I see in one of the photos that the plant is "dirty" (this is the one with the thin clipping next to it).  In the second one it is cleaned up.  The stuff that came off appears to have been a very severe case of "scale."  It does come off with a little scrubbing (as you have found out), but you should keep any plant with this bug separated from the others until you can be assured that they don't return.

The little collection appears to be, from left to right, a Tricho, possibly a young T. peruvianus or a small tip clipping, a monstrose Cereus sp., and then T. huascha (T. grandiflorus, T. lobivioides).

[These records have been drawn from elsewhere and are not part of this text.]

-- ==== Sys2Proof/Machine/Ingress.lean ====
section
/-! DEFINITION. The commands of Event Ingress: rings, the SPI FIFO, network commands, fences and notifications (spec/03). -/

namespace Sys2Proof.Machine

/-- A new arrival: its number, and the state that has counted it. -/
def State.arrive (s : State) : Nat × State := (s.ing.seq, { s with ing := { s.ing with seq := s.ing.seq + 1 } })

/-- Entries between CI and PI of a ring. -/
def State.ringUsed (s : State) (n : Nat) : Nat :=
  (s.fld (Reg.ING_RING_PI n) 0 16 + 2 ^ 16 - s.fld (Reg.ING_RING_CI n) 0 16) % 2 ^ 16

/-- Raises HOST_RING_LOW when PI − CI falls from above LOW_THR to LOW_THR or below. -/
def State.ringLow (s : State) (n before : Nat) : State :=
  let thr := s.fld (Reg.ING_RING_CFG n) 16 8
  if thr ≠ 0 ∧ thr < before ∧ s.ringUsed n ≤ thr then s.raise Page.ing 5 else s

/-- A doorbell write of a ring (R42). -/
def actRingPi (n : Nat) (s : State) (_ : RegRow) (_ v : Word) : State :=
  let pi := v.toNat % 2 ^ 16
  let ci := s.fld (Reg.ING_RING_CI n) 0 16
  let before := s.ringUsed n
  if ringSize (s.fld (Reg.ING_RING_CFG n) 0 4) 4 12 < (pi + 2 ^ 16 - ci) % 2 ^ 16 then
    (((s.setBit (Reg.ING_RING_STAT n) 17 true).setReg Reg.ING_MAL_INFO (BitVec.ofNat 32 (7 * 2 ^ 8 + 32 + n))).pageErr Page.ing).raise
      Page.ing 2
  else
    let a := s.arrive
    let s1 := a.2.setReg (Reg.ING_RING_PI n) (BitVec.ofNat 32 pi)
    let d := Sparse.get (fun _ => []) s1.ing.doorbells n ++ [{ upTo := pi, arr := s.clk.mt.toNat, seq := a.1 }]
    State.ringLow { s1 with ing := { s1.ing with doorbells := Sparse.put (fun _ => []) s1.ing.doorbells n d } } n before

/-- Fields of a ring or FIFO entry (R43). -/
structure EntryFields where
  ump : List Word
  stamp : Option Nat
  seq : Nat
  fence : Bool
  scope : Bool
  notify : Bool
  cls : Nat
  tag : Word
  ident : Nat
  reserved : Bool        -- a reserved bit is set

/-- Reads an entry's 32 bytes (R43). -/
def entryFields (b : List Byte) : EntryFields :=
  let n (lo k : Nat) : Nat := leNat ((b.drop lo).take k)
  let stamp := n 16 8
  { ump := (List.range 4).map (fun i => BitVec.ofNat 32 (n (4 * i) 4))
    stamp := if stamp = 2 ^ 64 - 1 then none else some stamp
    seq := n 24 2
    fence := decide (bitsOf (n 26 1) 0 1 = 1)
    scope := decide (bitsOf (n 26 1) 1 1 = 1)
    notify := decide (bitsOf (n 26 1) 2 1 = 1)
    cls := bitsOf (n 27 1) 0 2
    tag := BitVec.ofNat 32 (n 28 4)
    ident := n 28 2
    reserved := decide (bitsOf (n 26 1) 3 5 ≠ 0 ∨ bitsOf (n 27 1) 2 6 ≠ 0) }

/-- Hands an entry of a ring or of the SPI FIFO to the Timetable: discarded when its source is disabled (R57), rejected when a
reserved bit is set (R44), a fence placed once it may be (R62, R448), an event entered (R55). -/
def State.takeEntry (s : State) (src : Nat) (f : EntryFields) (a : Arrival) : Intake :=
  if s.srcEnabled src = false then .taken (s.dropEvent src 1 f.ump a.arr f.tag)
  else if f.reserved then .taken (s.rejectMsg src 6 f.ump a.arr f.tag)
  else if f.fence then
    let r : FenceRec :=
      { ident := f.ident, all := f.scope, src := src, glb := false, arr := a.arr, seq := a.seq, idx := s.ing.idx, notify := f.notify,
        tag := f.tag, floor := 0 }
    if 256 ≤ s.ing.fences.length ∨ s.fenceAwaits r then .held
    else .taken { s with ing := { s.ing with fences := s.ing.fences ++ [r], idx := s.ing.idx + 1 } }
  else
    s.intake { src := src, net := false, ump := f.ump, stamp := f.stamp, clsCode := f.cls, notify := f.notify, tag := f.tag, arr := a.arr,
               seq := a.seq }

/-- The arrivals of a ring that are left once CI has reached `ci`. -/
def arrivalsFrom (ci : Nat) : List Arrival → List Arrival
  | [] => []
  | a :: as => if a.upTo = ci then as else a :: as

/-- RING_DOORBELL (R42). -/
def execRingDoorbell (path : Path) (n : Fin 8) (v : Word) (s : State) : Host.Outcome State Fault Refusal :=
  .next (s.hostWrite (.host path) (Reg.ING_RING_PI n) v (actRingPi n))

/-- RING_ENTRY_READ (R42, R44, R45, R57, R447): the device reads the entry at CI, from the Concourse or as the bytes a DMA read of
host memory returns, and passes it on; CI advances unless the entry is held. -/
def execRingEntryRead (n : Fin 8) (data : List Byte) (s : State) : Host.Outcome State Fault Refusal :=
  let cfg := s.reg (Reg.ING_RING_CFG n)
  let ci := s.fld (Reg.ING_RING_CI n) 0 16
  if s.bit Reg.ING_CTRL 1 = false ∨ fieldOf cfg 8 1 = 0 ∨ s.pageOn Page.ing = false ∨ s.ringUsed n = 0 then .next s
  else
    let size := ringSize (fieldOf cfg 0 4) 4 12
    let bytes :=
      if fieldOf cfg 9 1 = 1 then s.conBytes ((s.reg (Reg.ING_RING_BASE_LO n)).toNat / 32 * 32 + (ci % size) * 32) 32 else data
    let f := entryFields bytes
    let arrs := Sparse.get (fun _ => []) s.ing.doorbells n
    let a : Arrival := arrs.headD { upTo := 0, arr := s.clk.mt.toNat, seq := s.ing.seq }
    match s.takeEntry (32 + n) f a with
    | .held => .next (s.setBit (Reg.ING_RING_STAT n) 16 true)
    | .taken t =>
      let expected := s.fld (Reg.ING_RING_STAT n) 0 16
      let t1 :=
        if fieldOf cfg 10 1 = 1 ∧ f.seq ≠ expected then
          ((t.bump Reg.ING_MAL_CNT).setReg Reg.ING_MAL_INFO (BitVec.ofNat 32 (5 * 2 ^ 8 + 32 + n))).raise Page.ing 2
        else t
      let ci' := (ci + 1) % 2 ^ 16
      let t2 := ((t1.setFld (Reg.ING_RING_STAT n) 0 16 (f.seq + 1)).setBit (Reg.ING_RING_STAT n) 16 false).setReg (Reg.ING_RING_CI n)
        (BitVec.ofNat 32 ci')
      let t3 := { t2 with ing := { t2.ing with doorbells := Sparse.put (fun _ => []) t2.ing.doorbells n (arrivalsFrom ci' arrs) } }
      .next ((t3.ringLow n (s.ringUsed n)).count 493 1)

/-- SPI_FIFO_FORWARD (R45, R57, R447): the oldest entry of the SPI FIFO passes to the Timetable. -/
def execSpiFifoForward (s : State) : Host.Outcome State Fault Refusal :=
  match s.ing.spi with
  | [] => .next s
  | (b, a) :: rest =>
    if s.bit Reg.ING_CTRL 2 = false ∨ s.pageOn Page.ing = false then .next s
    else match s.takeEntry 40 (entryFields b) a with
      | .held => .next s
      | .taken t => .next ({ t with ing := { t.ing with spi := rest } }.setFld Reg.ING_SPI_STAT 0 7 rest.length)

/-! ### Sessions (R46, R47) -/

/-- The source number of a session (R41): a paired NETB session carries its NETA partner's. -/
def State.sessionSource (s : State) (n : Nat) : Nat :=
  if 16 ≤ n ∧ s.bit (Reg.NMID_SESS_CFG n) 30 then s.fld (Reg.NMID_SESS_CFG n) 24 4 else n

/-- A session's window. -/
def State.window (s : State) (src : Nat) : SessWin := Sparse.get (fun _ => SessWin.none) s.ing.windows src

/-- Replaces a session's window. -/
def State.setWindow (s : State) (src : Nat) (w : SessWin) : State :=
  { s with ing := { s.ing with windows := Sparse.put (fun _ => SessWin.none) s.ing.windows src w } }

/-- The gaps of a move of h by `d`: unaccepted numbers that fall out of the window, but for those already passed, and numbers
skipped between the old window and the new one (R46). -/
def SessWin.gaps (w : SessWin) (h d : Nat) : Nat :=
  ((List.range 256).filter (fun o =>
    decide (256 ≤ o + d) && decide (o ≤ w.moved) && !w.acc.any (fun x => decide (x.1 = (h + 2 ^ 16 - o) % 2 ^ 16)))).length + (d - 256)

/-- What the window does with a command's number from the path `path` (1 NETA or unpaired, 2 the NETB partner): the state, and
whether the command is accepted. -/
def State.judgeReal (s : State) (src seqno path port : Nat) : State × Bool :=
  let w := s.window src
  let dup := (((s.bump Reg.ING_DUP_CNT).raise Page.ing 3).logError 0x0801 0 src false, false)
  match w.h with
  | none =>
    ((s.setWindow src { w with h := some seqno, acc := [(seqno, path)], moved := 0 }).setReg (Reg.NMID_SESS_SEQ src)
      (BitVec.ofNat 32 (2 ^ 31 + seqno)), true)
  | some h =>
    let back := (h + 2 ^ 16 - seqno) % 2 ^ 16
    let ahead := (seqno + 2 ^ 16 - h) % 2 ^ 16
    if back ≤ 255 then
      match w.acc.find? (fun x => decide (x.1 = seqno)) with
      | none => (s.setWindow src { w with acc := (seqno, path) :: w.acc }, true)
      | some x => if x.2 ≠ path then ((s.bump Reg.ING_REDUNDANT_CNT).count 489 1, false) else dup
    else if ahead ≤ 32767 then
      let g := w.gaps h ahead
      let acc := (seqno, path) :: w.acc.filter (fun x => decide ((seqno + 2 ^ 16 - x.1) % 2 ^ 16 ≤ 255))
      let s1 := (s.setWindow src { w with h := some seqno, acc := acc, moved := min 256 (w.moved + ahead) }).setReg
        (Reg.NMID_SESS_SEQ src) (BitVec.ofNat 32 (2 ^ 31 + seqno))
      (if g = 0 then s1 else ((s1.bumpBy Reg.ING_NET_GAP_CNT g).raise (Page.neta + port) 1).logError 0x0802 0 src false, true)
    else dup

/-- R46 with the injections of detectors 0x0801 (the command is taken as a duplicate) and 0x0802 (a gap of one number). -/
def State.judgeCommand (s : State) (src seqno path port : Nat) : State × Bool :=
  let r := s.judgeReal src seqno path port
  let dup := s.check Page.ing 1 src (!r.2)
  if dup.inj then
    (((dup.st.bump Reg.ING_DUP_CNT).raise Page.ing 3).logError 0x0801 0 src true, false)
  else
    let gap := r.1.check Page.ing 2 src (decide (r.1.pmuGet 502 ≠ s.pmuGet 502))
    if gap.inj then (((gap.st.bump Reg.ING_NET_GAP_CNT).raise (Page.neta + port) 1).logError 0x0802 0 src true, r.2) else r

/-- A message of the network enters the Timetable; it is never held (R56). -/
def State.netMessage (s : State) (src : Nat) (u : List Word) (arr seq : Nat) : State :=
  match s.intake { src := src, net := true, ump := u, stamp := none, clsCode := 0, notify := false, tag := 0, arr := arr, seq := seq } with
  | .taken t => t
  | .held => s

/-- One UMP Data command of session `n` reaches the Timetable (R46, R47): accepted, or discarded as redundant, duplicate or stale.
With the session or the NMID page disabled it is discarded (R335, R353). With its source disabled its messages are discarded and its window is not updated (R57, R447). -/
def State.takeCommand (s : State) (n seqno : Nat) (umps : List (List Word)) : State :=
  if s.pageOn Page.nmid = false then s.bump Reg.NMID_DROP_CNT
  else if s.bit (Reg.NMID_SESS_CFG n) 31 = false then s.bump Reg.NMID_DROP_CNT
  else
    let src := s.sessionSource n
    let a := (s.bump Reg.NMID_DATA_CNT).arrive
    let take := fun (t : State) => umps.foldl (fun t u => t.netMessage src u s.clk.mt.toNat a.1) t
    if s.srcEnabled src = false ∨ s.bit Reg.ING_CTRL 0 = false ∨ s.pageOn Page.ing = false then take a.2
    else
      let j := a.2.judgeCommand src seqno (if 16 ≤ n ∧ src < 16 then 2 else 1) (n / 16)
      if j.2 then take (j.1.count 488 1) else j.1

/-- NMID_COMMAND. -/
def execNmidCommand (sess : Fin 32) (seqno : Fin 65536) (umps : List (List Word)) (s : State) : Host.Outcome State Fault Refusal :=
  .next (s.takeCommand sess seqno umps)

/-- TIMETABLE_ENTRY (R55): one event of source `src` reaches the Timetable. An event of a host source that cannot enter stays where it
was. -/
def execTimetableEntry (src : Fin 41) (ump : List Word) (stamp : Option (BitVec 64)) (cls : Option Cls) (notify : Bool) (tag : Word)
    (s : State) : Host.Outcome State Fault Refusal :=
  let a := s.arrive
  let net := decide (src.val < 32)
  match a.2.intake { src := src, net := net, ump := ump, stamp := if net then none else stamp.map BitVec.toNat,
                     clsCode := (cls.map codeOfCls).getD 0, notify := notify, tag := tag, arr := s.clk.mt.toNat, seq := a.1 } with
  | .taken t => .next t
  | .held => .next s

/-- FENCE_PLACE (R62, R448). -/
def execFencePlace (s : State) : Host.Outcome State Fault Refusal := .next s.placeFence

/-- FENCE_COMPLETE (R63). -/
def execFenceComplete (s : State) : Host.Outcome State Fault Refusal := .next s.completeFence

/-- NOTIFICATION_FLUSH (R65). -/
def execNotificationFlush (s : State) : Host.Outcome State Fault Refusal := .next s.flushNtf

end Sys2Proof.Machine
end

And just to let everyone know, as this is one of the most misspelled plant terms around, it is "etiolation," not "etoliation."  The term has less to do with the diameter of the plant, but rather has to do with the blanched color it takes on when being unable to produce adequate chlorophyll due to improper light.  The diameter is due to low light as well, but a plant can still have proper color while not reach maximum diameter.  Under such circumstance it shouldn't really be called etiolation.

My goal has always been to be able to consistently maintain the maximum diameter my outdoor lighting helps my plants achieve.  Light dictates diameter, heat dictates growth.  If the heat required for growth stops then the light doesn’t matter at all and they can be in bright light as long as the solar heat being absorbed by the plant doesn’t warm it up enough to grow.  If you loose the proper light to maintain the diameter, but keep the heat that spurns growth then the plant will continue to grow and get thin with the possibility of etiolation.

I consider myself fortunate to have an attached and unheated garage so that in winter my plants don’t have to come indoors.  If they were to be brought indoors they would get the minimal amount of heat to get slight growth (which would be thinned), and this new growth would be blanched from etiolation.

~Michael~
Title:
Post by: Avery L. Breath on February 25, 2005, 09:07:00 AM
Hey, thanks for the replies!........ yeah that long spined one sure looks like a trich to me too.  It's funny though, I tried a little taste test on some of the flesh of the pedro and the long spined number (just a little nibble) and they tasted completely different.  Would have thought that in theory if they were both trichs had similiar alkaloid makeup, they would have tasted similiar, but the longspined one was almost tasteless........ like a cucumber, while the pedro was bitter.
Title:
Post by: M S Smith on February 25, 2005, 09:32:46 PM
Well it turns out that the KK242 has have quite variable results in its alkaloid concentrations (probably due to other species being called KK242, or more likely in my estimation the KK242 not being a T. peruvianus at all, something I have been increasingly concerned about), but generally never has been considered high.  This is both from quantitative chemical examinations and from anecdotal reports of psychonauts.  I will make more comments on the species issue later after I complete my research (which I must admit is coming along slowly).  There is a Peruvian source for T. peruvianus that has become popular in the last couple years who is selling a plant from the area the KK242 is "claimed" to originate, but the plant is not particularly similar to the KK242 in form and is not variable at all in alkaloid concentration, but rather quite consitently has high concentrations.